Extracted material START
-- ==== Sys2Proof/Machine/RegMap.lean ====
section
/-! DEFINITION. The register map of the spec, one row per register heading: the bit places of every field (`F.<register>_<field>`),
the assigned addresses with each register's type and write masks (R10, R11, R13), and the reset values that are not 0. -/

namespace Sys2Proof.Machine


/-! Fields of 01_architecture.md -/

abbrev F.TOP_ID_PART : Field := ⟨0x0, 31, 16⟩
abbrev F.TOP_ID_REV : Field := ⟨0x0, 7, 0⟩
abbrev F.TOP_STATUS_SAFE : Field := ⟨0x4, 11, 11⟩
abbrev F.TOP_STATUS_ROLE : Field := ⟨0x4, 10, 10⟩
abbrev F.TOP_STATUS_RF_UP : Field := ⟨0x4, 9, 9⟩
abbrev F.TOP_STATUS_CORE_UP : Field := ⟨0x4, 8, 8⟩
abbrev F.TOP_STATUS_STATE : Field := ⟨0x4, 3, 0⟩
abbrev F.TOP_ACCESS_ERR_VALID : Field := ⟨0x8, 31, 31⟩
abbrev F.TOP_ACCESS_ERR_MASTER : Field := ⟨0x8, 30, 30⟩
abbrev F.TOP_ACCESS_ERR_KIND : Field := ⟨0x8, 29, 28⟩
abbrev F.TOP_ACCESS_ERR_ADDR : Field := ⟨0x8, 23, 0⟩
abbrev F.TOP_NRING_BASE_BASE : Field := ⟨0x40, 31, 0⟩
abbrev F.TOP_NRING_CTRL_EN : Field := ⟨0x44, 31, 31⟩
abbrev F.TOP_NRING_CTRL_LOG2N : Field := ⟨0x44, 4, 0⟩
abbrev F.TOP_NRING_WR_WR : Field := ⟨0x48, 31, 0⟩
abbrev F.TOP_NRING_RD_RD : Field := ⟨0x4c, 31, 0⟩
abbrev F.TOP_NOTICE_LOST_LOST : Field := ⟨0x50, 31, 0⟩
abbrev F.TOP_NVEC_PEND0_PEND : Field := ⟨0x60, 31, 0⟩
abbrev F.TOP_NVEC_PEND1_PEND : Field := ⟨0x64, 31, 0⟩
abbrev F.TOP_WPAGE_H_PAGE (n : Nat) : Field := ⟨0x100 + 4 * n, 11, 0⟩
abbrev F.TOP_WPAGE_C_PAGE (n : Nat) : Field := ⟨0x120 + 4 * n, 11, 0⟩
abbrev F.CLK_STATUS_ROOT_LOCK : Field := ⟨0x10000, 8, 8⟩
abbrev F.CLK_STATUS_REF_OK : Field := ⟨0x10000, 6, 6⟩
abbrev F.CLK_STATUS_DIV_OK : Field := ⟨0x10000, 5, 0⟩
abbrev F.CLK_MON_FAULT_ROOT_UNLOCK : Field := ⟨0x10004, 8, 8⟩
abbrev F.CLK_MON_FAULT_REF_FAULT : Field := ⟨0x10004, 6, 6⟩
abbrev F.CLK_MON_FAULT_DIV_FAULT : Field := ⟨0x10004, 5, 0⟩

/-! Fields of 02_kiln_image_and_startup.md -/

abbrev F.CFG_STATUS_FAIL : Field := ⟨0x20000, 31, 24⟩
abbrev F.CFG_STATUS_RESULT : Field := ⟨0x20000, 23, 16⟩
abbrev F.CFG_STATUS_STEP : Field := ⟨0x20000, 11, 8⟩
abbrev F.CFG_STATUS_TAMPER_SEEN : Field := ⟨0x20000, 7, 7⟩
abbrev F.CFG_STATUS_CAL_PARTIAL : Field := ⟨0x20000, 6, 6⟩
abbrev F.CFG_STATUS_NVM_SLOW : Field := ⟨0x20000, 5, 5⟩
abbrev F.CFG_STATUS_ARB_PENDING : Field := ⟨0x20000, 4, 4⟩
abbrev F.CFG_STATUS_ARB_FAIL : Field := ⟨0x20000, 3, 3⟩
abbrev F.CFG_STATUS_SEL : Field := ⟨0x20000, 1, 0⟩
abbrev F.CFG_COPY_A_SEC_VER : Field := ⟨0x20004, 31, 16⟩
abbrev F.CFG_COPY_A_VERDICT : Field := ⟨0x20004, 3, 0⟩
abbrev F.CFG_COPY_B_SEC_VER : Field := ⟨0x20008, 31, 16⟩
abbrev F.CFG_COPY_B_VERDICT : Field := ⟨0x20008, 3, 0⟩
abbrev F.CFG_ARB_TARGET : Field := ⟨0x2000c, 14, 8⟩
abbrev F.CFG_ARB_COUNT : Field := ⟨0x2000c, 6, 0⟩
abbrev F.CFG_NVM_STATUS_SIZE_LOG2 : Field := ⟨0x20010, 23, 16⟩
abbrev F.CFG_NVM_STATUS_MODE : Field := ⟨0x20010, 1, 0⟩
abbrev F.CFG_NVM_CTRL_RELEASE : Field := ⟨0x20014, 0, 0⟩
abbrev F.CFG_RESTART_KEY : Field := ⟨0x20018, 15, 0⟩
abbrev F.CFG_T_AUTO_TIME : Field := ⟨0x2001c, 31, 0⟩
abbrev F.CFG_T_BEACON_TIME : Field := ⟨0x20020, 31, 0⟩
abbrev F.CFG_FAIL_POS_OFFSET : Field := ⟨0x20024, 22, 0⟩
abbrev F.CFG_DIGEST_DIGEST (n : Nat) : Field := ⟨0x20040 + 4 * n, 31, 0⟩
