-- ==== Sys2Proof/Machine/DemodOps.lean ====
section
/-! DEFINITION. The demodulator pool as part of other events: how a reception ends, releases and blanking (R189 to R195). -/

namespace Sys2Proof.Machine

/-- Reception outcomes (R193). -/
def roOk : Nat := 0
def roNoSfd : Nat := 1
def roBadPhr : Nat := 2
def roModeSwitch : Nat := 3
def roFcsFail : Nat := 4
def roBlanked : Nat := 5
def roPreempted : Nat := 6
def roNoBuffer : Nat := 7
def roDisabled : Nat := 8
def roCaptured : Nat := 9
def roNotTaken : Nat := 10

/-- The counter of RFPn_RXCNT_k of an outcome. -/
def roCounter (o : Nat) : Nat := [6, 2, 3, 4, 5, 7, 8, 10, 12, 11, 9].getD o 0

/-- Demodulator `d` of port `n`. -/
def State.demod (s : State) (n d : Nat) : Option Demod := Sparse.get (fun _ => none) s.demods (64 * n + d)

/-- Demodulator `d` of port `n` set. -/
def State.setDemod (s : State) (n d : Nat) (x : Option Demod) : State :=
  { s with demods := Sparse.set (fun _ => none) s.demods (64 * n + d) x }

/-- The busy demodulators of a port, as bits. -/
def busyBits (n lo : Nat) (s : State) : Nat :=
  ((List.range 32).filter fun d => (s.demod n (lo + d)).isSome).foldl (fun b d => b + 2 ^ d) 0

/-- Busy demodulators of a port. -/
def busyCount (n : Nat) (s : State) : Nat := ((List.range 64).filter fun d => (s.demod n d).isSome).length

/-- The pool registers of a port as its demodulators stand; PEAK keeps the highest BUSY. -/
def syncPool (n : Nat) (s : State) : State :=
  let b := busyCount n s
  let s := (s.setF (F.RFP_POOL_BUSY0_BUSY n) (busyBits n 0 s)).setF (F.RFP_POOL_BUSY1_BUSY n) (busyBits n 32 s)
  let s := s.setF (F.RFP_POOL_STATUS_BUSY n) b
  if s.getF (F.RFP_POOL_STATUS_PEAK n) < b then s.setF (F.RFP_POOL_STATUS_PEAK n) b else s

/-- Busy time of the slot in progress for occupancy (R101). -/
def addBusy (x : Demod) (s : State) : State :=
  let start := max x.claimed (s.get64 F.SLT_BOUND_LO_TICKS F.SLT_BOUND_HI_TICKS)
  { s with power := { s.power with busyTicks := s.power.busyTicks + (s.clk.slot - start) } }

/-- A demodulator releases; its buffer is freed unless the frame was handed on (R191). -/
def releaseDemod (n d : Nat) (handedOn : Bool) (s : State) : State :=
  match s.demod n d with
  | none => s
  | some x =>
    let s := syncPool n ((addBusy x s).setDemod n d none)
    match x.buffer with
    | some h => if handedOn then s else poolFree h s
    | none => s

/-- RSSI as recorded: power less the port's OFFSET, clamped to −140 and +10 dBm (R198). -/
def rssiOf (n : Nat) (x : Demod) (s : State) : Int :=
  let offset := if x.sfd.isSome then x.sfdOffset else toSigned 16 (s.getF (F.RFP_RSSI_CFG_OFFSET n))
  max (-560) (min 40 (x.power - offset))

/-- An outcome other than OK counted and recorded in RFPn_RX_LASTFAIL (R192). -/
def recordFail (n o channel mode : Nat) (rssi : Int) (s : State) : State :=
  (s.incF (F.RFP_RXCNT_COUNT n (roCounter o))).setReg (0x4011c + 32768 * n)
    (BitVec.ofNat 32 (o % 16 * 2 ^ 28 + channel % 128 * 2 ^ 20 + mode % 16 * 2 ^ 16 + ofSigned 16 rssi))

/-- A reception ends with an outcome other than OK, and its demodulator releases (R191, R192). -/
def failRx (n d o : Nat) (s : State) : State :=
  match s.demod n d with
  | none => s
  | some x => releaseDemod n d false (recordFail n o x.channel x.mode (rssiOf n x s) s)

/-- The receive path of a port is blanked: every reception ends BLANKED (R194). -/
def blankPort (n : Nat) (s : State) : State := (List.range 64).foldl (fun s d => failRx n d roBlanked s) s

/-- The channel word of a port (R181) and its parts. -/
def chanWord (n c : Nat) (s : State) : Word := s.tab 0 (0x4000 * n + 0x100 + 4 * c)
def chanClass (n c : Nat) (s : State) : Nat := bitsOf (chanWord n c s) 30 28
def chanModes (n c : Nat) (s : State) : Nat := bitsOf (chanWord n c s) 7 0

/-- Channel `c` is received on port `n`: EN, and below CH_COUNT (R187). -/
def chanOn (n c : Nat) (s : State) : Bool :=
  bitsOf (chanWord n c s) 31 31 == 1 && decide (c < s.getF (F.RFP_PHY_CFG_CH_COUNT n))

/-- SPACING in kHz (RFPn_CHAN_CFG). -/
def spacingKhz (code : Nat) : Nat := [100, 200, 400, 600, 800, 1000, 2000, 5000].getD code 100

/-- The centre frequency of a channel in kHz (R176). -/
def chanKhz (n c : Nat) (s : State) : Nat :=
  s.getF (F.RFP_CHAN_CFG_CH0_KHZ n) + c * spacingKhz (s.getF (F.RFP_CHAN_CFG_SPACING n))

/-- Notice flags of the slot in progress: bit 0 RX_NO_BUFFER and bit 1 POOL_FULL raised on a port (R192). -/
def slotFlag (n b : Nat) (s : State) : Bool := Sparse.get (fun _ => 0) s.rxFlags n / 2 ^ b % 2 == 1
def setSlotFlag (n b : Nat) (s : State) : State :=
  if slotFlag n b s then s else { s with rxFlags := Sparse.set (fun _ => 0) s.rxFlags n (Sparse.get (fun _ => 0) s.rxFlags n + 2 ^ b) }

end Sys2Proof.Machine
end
Extracted material END
### [Exercise goal]
Only one stretch of the entries above is wanted: the lines from the one containing "let offset := if" through the one containing "(rssiOf n x s) s)". Please reproduce it exactly.

### [Response to this task]
  let offset := if x.sfd.isSome then x.sfdOffset else toSigned 16 (s.getF (F.RFP_RSSI_CFG_OFFSET n))
  max (-560) (min 40 (x.power - offset))

/-- An outcome other than OK counted and recorded in RFPn_RX_LASTFAIL (R192). -/
def recordFail (n o channel mode : Nat) (rssi : Int) (s : State) : State :=
  (s.incF (F.RFP_RXCNT_COUNT n (roCounter o))).setReg (0x4011c + 32768 * n)
    (BitVec.ofNat 32 (o % 16 * 2 ^ 28 + channel % 128 * 2 ^ 20 + mode % 16 * 2 ^ 16 + ofSigned 16 rssi))

/-- A reception ends with an outcome other than OK, and its demodulator releases (R191, R192). -/
def failRx (n d o : Nat) (s : State) : State :=
  match s.demod n d with
  | none => s
  | some x => releaseDemod n d false (recordFail n o x.channel x.mode (rssiOf n x s) s)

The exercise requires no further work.